Furthermore, as a method for heating saturated steam, heating by induction heating has been conventionally studied.

5 and 6 show a conventional superheated steam generator that generates superheated steam by induction heating.
The superheated steam generator 10 discharges the superheated steam generated by the introduction unit 11 for introducing saturated steam, the heating unit 12 that heats the introduced saturated steam to generate superheated steam, and the heating unit 12. And a discharge unit 16.
A plurality of heating tube bodies 13 are arranged in the heating unit 12. One end of each heating tube 13 is connected to the introduction part 11 and is provided so that the saturated steam introduced into the introduction part 11 can be distributed and distributed to each. The other end of the heating tube 13 is connected to the discharge unit 16, and the superheated steam generated through each heating tube 13 joins and is discharged by the discharge unit 16.

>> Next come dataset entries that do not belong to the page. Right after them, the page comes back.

/-- R358, R371: the packet at the head of a busy queue is processed once its wait flag lets it: when it completes the window
moves on, the read pointer moves past a packet of the ring and, after each packet of the ring, goes to rpub, and the next
window is fetched. It waits with a read pointer to publish for what the I/O die has queued; an exception stops the queue at
the packet. A queue that is to be unmapped begins none. R358, R362, R363, R366: NOP does nothing; IB, PRED and LOOP with good
fields complete, the arm of a PRED that is not taken being dead, once no write of the I/O die to the word is queued; FFENCE
waits for every earlier launch; a bad field raises packet exception 2, and a read that faults 6 or 7. That a write to rpub
that faults is dropped, and waits for what the I/O die has queued, are the model's readings (log 39). -/
def Obligations.PacketFlow : Prop :=
  ((∀ s slot q p rest, findQ s slot = some q → q.window = p :: rest →
      ∃ s2, s2 = { s with queues := s2.queues } ∧
        findQ s2 slot = some { q with busy := false, watch := none, window := rest, rptr := p.close.getD q.rptr } ∧
        pktDone s slot = post (
          if (p.close ≠ none ∨ (p.before.headD (ringFrame 0)).level = 0) ∧ q.rpub ≠ 0#64 then
            match feWrite s2 q.ctx 0 q.rpub.toNat (bytesN 8 (p.close.getD q.rptr)) with
            | .ok s3 => s3
            | .error _ => feMark s2 q.ctx 0 q.rpub.toNat 8
          else s2) (.packetWindowFetch slot)) ∧
    (∀ s slot q p rest, findQ s slot = some q → q.window = p :: rest → q.state = 1 → q.busy = true → p.err = 0 → q.frozen = true →
      ∀ x ∈ [(0, Instr.packetNop slot), (1, .packetLaunch slot), (2, .packetLaunch2 slot), (3, .packetIb slot), (4, .packetPred slot),
          (5, .packetLoop slot), (7, .packetWaitmem slot), (8, .packetWrite slot), (9, .packetSignalBobj slot),
          (9, .packetSignalWake slot)],
        bitsN p.hdr 0 8 = x.1 → exec x.2 s = .next (saveQueue s slot)) ∧
    (∀ s slot code c q, findQ s slot = some q → q.frozen = false →
      ∃ s1, s1 = { s with queues := s1.queues, trains := s1.trains } ∧
        findQ s1 slot = some { q with state := 3, fault := code, busy := false, watch := none } ∧
        (∀ t ∈ s1.trains, t ∈ s.trains) ∧ (∀ t ∈ s.trains, t.prol = none → t ∈ s1.trains) ∧
        packetFault s slot code c = addErr s1 { errRec 4 1 0xFF q.ctx with code := code, cause := c }) ∧
    (∀ s slot q p rest, findQ s slot = some q → q.window = p :: rest → q.state = 1 → q.busy = true → p.err = 0 → q.frozen = false →
      (bitsN p.hdr 24 1 = 1 ∧ q.launches ≠ []) ∨ (q.rpub ≠ 0#64 ∧ ioClear s = false) →
      ∀ x ∈ [(0, Instr.packetNop slot), (1, .packetLaunch slot), (2, .packetLaunch2 slot), (3, .packetIb slot), (4, .packetPred slot),
          (5, .packetLoop slot), (6, .packetFfence slot), (7, .packetWaitmem slot), (8, .packetWrite slot),
          (9, .packetSignalBobj slot), (9, .packetSignalWake slot)],
        bitsN p.hdr 0 8 = x.1 → exec x.2 s = .next (post s x.2)) ∧
    (∀ s slot q, findQ s slot = some q → q.state = 3 → q.frozen = false →
      ∀ i ∈ [Instr.packetNop slot, .packetLaunch slot, .packetLaunch2 slot, .packetIb slot, .packetPred slot, .packetLoop slot,
          .packetFfence slot, .packetWaitmem slot, .packetWrite slot, .packetSignalBobj slot, .packetSignalWake slot],
        exec i s = .next s)) ∧
  (∀ s slot q p, (∃ rest, AtHead s slot q p rest) →
    (bitsN p.hdr 0 8 = 0 → exec (.packetNop slot) s = .next (pktDone s slot)) ∧
    (bitsN p.hdr 0 8 = 3 → exec (.packetIb slot) s = .next (
      if bodyW p 0 % 8 = 0 ∧ bodyW p 1 < 2 ^ 32 ∧ 0 < bodyW p 1 then pktDone s slot else packetFault s slot 2 0)) ∧
    (bitsN p.hdr 0 8 = 5 → exec (.packetLoop slot) s = .next (
      if bodyW p 0 < 2 ^ 32 ∧ 0 < bodyW p 0 / 256 ∧ 0 < bodyW p 0 % 256 then pktDone s slot else packetFault s slot 2 0)) ∧
    (bitsN p.hdr 0 8 = 6 → exec (.packetFfence slot) s = .next (
      if q.launches = [] then pktDone s slot else post s (.packetFfence slot))) ∧
    (bitsN p.hdr 0 8 = 4 →
      let cond := bodyW p 2 % 16
      let good := bodyW p 0 % 8 = 0 ∧ bodyW p 2 / 16 % 2 ^ 12 = 0 ∧ cond ≤ 4
      (¬good → exec (.packetPred slot) s = .next (packetFault s slot 2 0)) ∧
      (good → feBehind s q.ctx 0 (bodyW p 0) 8 = true → exec (.packetPred slot) s = .next (post s (.packetPred slot))) ∧
      (∀ bs, good → feBehind s q.ctx 0 (bodyW p 0) 8 = false → feRead s q.ctx 0 (bodyW p 0) 8 = .ok bs →
        let v := leN bs
        let c := bodyW p 1
        let s1 := feNote s q.ctx 0 (bodyW p 0) 8
        let holds := (cond = 0 ∧ v = c) ∨ (cond = 1 ∧ v ≠ c) ∨ (cond = 2 ∧ v < c) ∨ (cond = 3 ∧ c ≤ v) ∨ (cond = 4 ∧ v &&& c ≠ 0)
        (holds → exec (.packetPred slot) s = .next (pktDone (modQ s1 slot (fun q => { q with dead := q.dead ++ [p.elseA] })) slot)) ∧
        (¬holds → exec (.packetPred slot) s = .next (pktDone (modQ s1 slot (fun q => { q with dead := q.dead ++ [p.thenA] })) slot))) ∧
      (∀ c, good → feBehind s q.ctx 0 (bodyW p 0) 8 = false → feRead s q.ctx 0 (bodyW p 0) 8 = .error c →
        exec (.packetPred slot) s = .next (packetFault (feNote s q.ctx 0 (bodyW p 0) 8) slot (if c / 32 = 4 then 7 else 6) c))))

/-- R251, R355, R359, R364: WAITMEM ends when its test holds, and otherwise watches the word, which a change or a poll reads
again; WRITE stores its value with the increments of its sector; either waits for what the I/O die has queued before it;
SIGNAL counts its bytes at an object, or makes a wake write. That front-end reads and writes wait for what the I/O die has
queued is the model's reading (log 39). -/
def Obligations.PacketAccesses : Prop := ∀ s slot q p, (∃ rest, AtHead s slot q p rest) →
  (bitsN p.hdr 0 8 = 7 → bodyW p 0 % 8 = 0 → bodyW p 2 ≤ 4 →
    ∀ kv : List (Nat × Nat), transNow s q.ctx 0 (bodyW p 0) 8 accRead = .ok kv →
      let s1 := feNote s q.ctx 0 (bodyW p 0) 8
      (ioBehind s (kv.map (·.1)) = true → exec (.packetWaitmem slot) s = .next (post s (.packetWaitmem slot))) ∧
      (∀ bs, ioBehind s (kv.map (·.1)) = false → readDie s 4 kv = .ok bs →
        let ks : List Nat := kv.map (·.1)
        let w := modQ s1 slot (fun q => { q with watch := some ks })
        let after := if predTest (bodyW p 2 % 16) (leN bs) (bodyW p 1) = true then pktDone s1 slot
          else if ks.all (fun (k : Nat) => decide (k < 2 ^ 52)) = true then w else post w (.waitmemRecheck slot (s.now + Config.us))
        exec (.packetWaitmem slot) s = .next after ∧
        (q.watch ≠ none → ∀ s0 due, atTime s0 due = s → exec (.waitmemRecheck slot due) s0 = .next after)) ∧
      (∀ d, ioBehind s (kv.map (·.1)) = false → readDie s 4 kv = .bad d → d < 32 → exec (.packetWaitmem slot) s = .next (packetFault s1 slot 7 (128 + d)))) ∧
  (bitsN p.hdr 0 8 = 8 → bodyW p 0 % 8 = 0 →
    (ioClear s = false → exec (.packetWrite slot) s = .next (post s (.packetWrite slot))) ∧
    ∀ kv, ioClear s = true → transNow s q.ctx 0 (bodyW p 0) 8 accWrite = .ok kv →
      let sects := (sectorsOf q.ctx 0 (bodyW p 0) 8).take 1
      let put := putHome s ⟨0xFF, q.ctx, 0⟩ kv (bytesN 8 (bodyW p 1)) sects
      ((∀ x ∈ kv, aget HalfCond.clean s.mcond (x.1 / 32) ≠ .bad) → exec (.packetWrite slot) s = .next (pktDone put slot)) ∧
      ((∃ x ∈ kv, aget HalfCond.clean s.mcond (x.1 / 32) = .bad) →
        exec (.packetWrite slot) s = .next (packetFault (feMark s q.ctx 0 (bodyW p 0) 8) slot 7 129)) ∧
      (∀ ver, kv ≠ [] → (∀ x ∈ kv, x.2 = ver ∧ (aget 0 s.mkey (x.1 / 64) = 0 ∨ aget 0 s.mkey (x.1 / 64) = ver)) →
        (∀ x ∈ sects, ∀ c, findCtx s x.1 = some c → c.nodes = []) →
        ∀ a, cget put.mem a = cget (csetAt s.mem ((kv.map (·.1)).zip (bytesN 8 (bodyW p 1)))) a)) ∧
  (bitsN p.hdr 0 8 = 8 → bodyW p 0 % 8 ≠ 0 → exec (.packetWrite slot) s = .next (packetFault s slot 2 0)) ∧
  (bitsN p.hdr 0 8 = 9 →
    let kind := bodyW p 0 / 2 ^ 62 % 4
    let core := bodyW p 0 / 2 ^ 54 % 256
    let tslot := bodyW p 0 / 2 ^ 48 % 64
    let off := bodyW p 0 % 2 ^ 23
    (kind = 0 → bodyW p 0 / 2 ^ 23 % 2 ^ 25 = 0 → bodyW p 1 < 2 ^ 32 →
      (∀ tm, signalTeam s q.ctx core tslot off = some tm → exec (.packetSignalBobj slot) s =
        .next (pktDone (objCountNow s tm.id off (bodyW p 1) (objOf tm off).phase) slot)) ∧
      (signalTeam s q.ctx core tslot off = none → exec (.packetSignalBobj slot) s = .next (packetFault s slot 13 0))) ∧
    (kind = 0 → 2 ^ 32 ≤ bodyW p 1 → exec (.packetSignalBobj slot) s = .next (packetFault s slot 2 0)) ∧
    (kind = 1 → exec (.packetSignalWake slot) s = .next (
      if bodyW p 0 % 2 ^ 62 < 512 then pktDone (wakeQueue s q.ctx (bodyW p 0 % 512) (bodyW p 1)) slot else packetFault s slot 2 0)))

/-- R342, R360, R361, R368 to R370, R372: a LAUNCH that passes its checks is accepted and one that fails raises packet
exception 8; a LAUNCH2 begins a prologue in a free unit; 4,096 instructions without an end are a runaway; a device launch is
made from its descriptor, or rejected with a record. -/
def Obligations.LaunchPackets : Prop :=
  (∀ s slot q p, (∃ rest, AtHead s slot q p rest) →
    (bitsN p.hdr 0 8 = 1 →
      (∀ s1, acceptLaunch s q.ctx q.prio (some slot) (bytesOf p.body) = .ok s1 →
        exec (.packetLaunch slot) s = .next (pktDone s1 slot)) ∧
      (∀ c, acceptLaunch s q.ctx q.prio (some slot) (bytesOf p.body) = .error c →
        exec (.packetLaunch slot) s = .next (packetFault s slot 8 c))) ∧
    (bitsN p.hdr 0 8 = 2 →
      (bodyW p 0 % 4 ≠ 0 → exec (.packetLaunch2 slot) s = .next (packetFault s slot 2 0)) ∧
      (bodyW p 0 % 4 = 0 → 4 ≤ (s.trains.filter (fun t => t.prol.isSome)).length →
        exec (.packetLaunch2 slot) s = .next (post s (.packetLaunch2 slot))) ∧
      (bodyW p 0 % 4 = 0 → (s.trains.filter (fun t => t.prol.isSome)).length < 4 → ∃ t,
        exec (.packetLaunch2 slot) s = .next { s with trains := s.trains ++ [t], nextId := s.nextId + 1 } ∧ t.uid = s.nextId ∧
        t.prol = some (slot, bodyW p 0, 0, 0) ∧ t.slots.length = 32 ∧ (slotAt t 0).st = .ready ∧ (slotAt t 0).pc = 0#40 ∧
        (∀ i < 16, i + 1 < p.body.length → cget t.k i = p.body.getD (i + 1) 0#64) ∧ (slotAt t 0).areg = [] ∧
        ∀ n, 0 < n → n < 32 → (slotAt t n).st = .absent))) ∧
  (∀ s t slot entry n m, findTrain s t.uid = some t → t.prol = some (slot, entry, n, m) →
    exec (.prologueRunaway t.uid) s = .next (if m < 4096 then s else packetFault s slot 11 0)) ∧
  (∀ s c (v : Word) prio rest, findCtx s c.num = some c → c.dlq = (v, prio) :: rest →
    ∃ s1, s1 = { s with ctxs := s1.ctxs, trains := s1.trains } ∧ findCtx s1 c.num = some { c with dlq := rest } ∧
      let s1n := feNote s1 c.num 0 v.toNat 128
      (∀ bs s2, feRead s1n c.num 0 v.toNat 128 = .ok bs → acceptLaunch s1n c.num prio none bs = .ok s2 →
        exec (.dlaunchProcess c.num) s = .next s2) ∧
      (∀ bs e, feRead s1n c.num 0 v.toNat 128 = .ok bs → acceptLaunch s1n c.num prio none bs = .error e →
        exec (.dlaunchProcess c.num) s = .next (addErr s1n { errRec 12 1 0xFF c.num with code := 8, cause := e }))) ∧
  (∀ s ctx prio origin bs s', ctxClosing s ctx = false → acceptLaunch s ctx prio origin bs = .ok s' →
    wordAt bs 0 % 64 = 0 ∧ wordAt bs 1 < 2 ∧ wordAt bs 2 % 8 = 0 ∧ s'.mem = s.mem ∧ s'.trains = s.trains ∧ s'.teams = s.teams ∧
    ∃ l kb k, s'.launches = s.launches ++ [l] ∧ feRead s ctx 0 (wordAt bs 0) 384 = .ok kb ∧ kDesc kb = some k ∧ l.id = s.nextId ∧
      l.ctx = ctx ∧ l.cbase = k.cbase ∧ l.stages = k.stages ∧ l.prio = prio ∧ l.dadr.toNat = wordAt bs 2 ∧ l.dval.toNat = wordAt bs 3 ∧
      (l.done = true ↔ wordAt bs 1 = 1) ∧ (∀ x ∈ l.counts, x ≠ 0) ∧
      (∀ i < k.nargs, l.args[i]? = some (BitVec.ofNat 64 (wordAt bs (8 + i)))) ∧
      (k.debug = true → (findCtx s ctx).map (·.budget.debug) = some true))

A coil 15 for induction heating is wound around the heating tube body 13.
In addition, since the heat exchange efficiency from the coil 15 deteriorates when the saturated steam flowing through the heating tube 13 goes straight, the inside of the heating tube 13 is set so that the saturated steam becomes turbulent in the heating tube 13. Is provided with a corrugated plate (not shown) as a baffle.
Such a plurality of heating tube bodies 13 are densely arranged between the introduction portion 11 and the discharge portion 16 so as to be substantially circular in cross section as shown in FIG.

JP 2007-24336 A

By the way, in the superheated steam generator of the structure as mentioned above, the heating tube body arrange | positioned at the side (outer peripheral side) close | similar to a coil, and the heating in the heating tube body arrange | positioned far from a coil (inner peripheral side) It was found that the temperatures were different.
That is, the heating tube on the side close to the coil has a high temperature, but the heating tube on the side far from the coil has a low temperature.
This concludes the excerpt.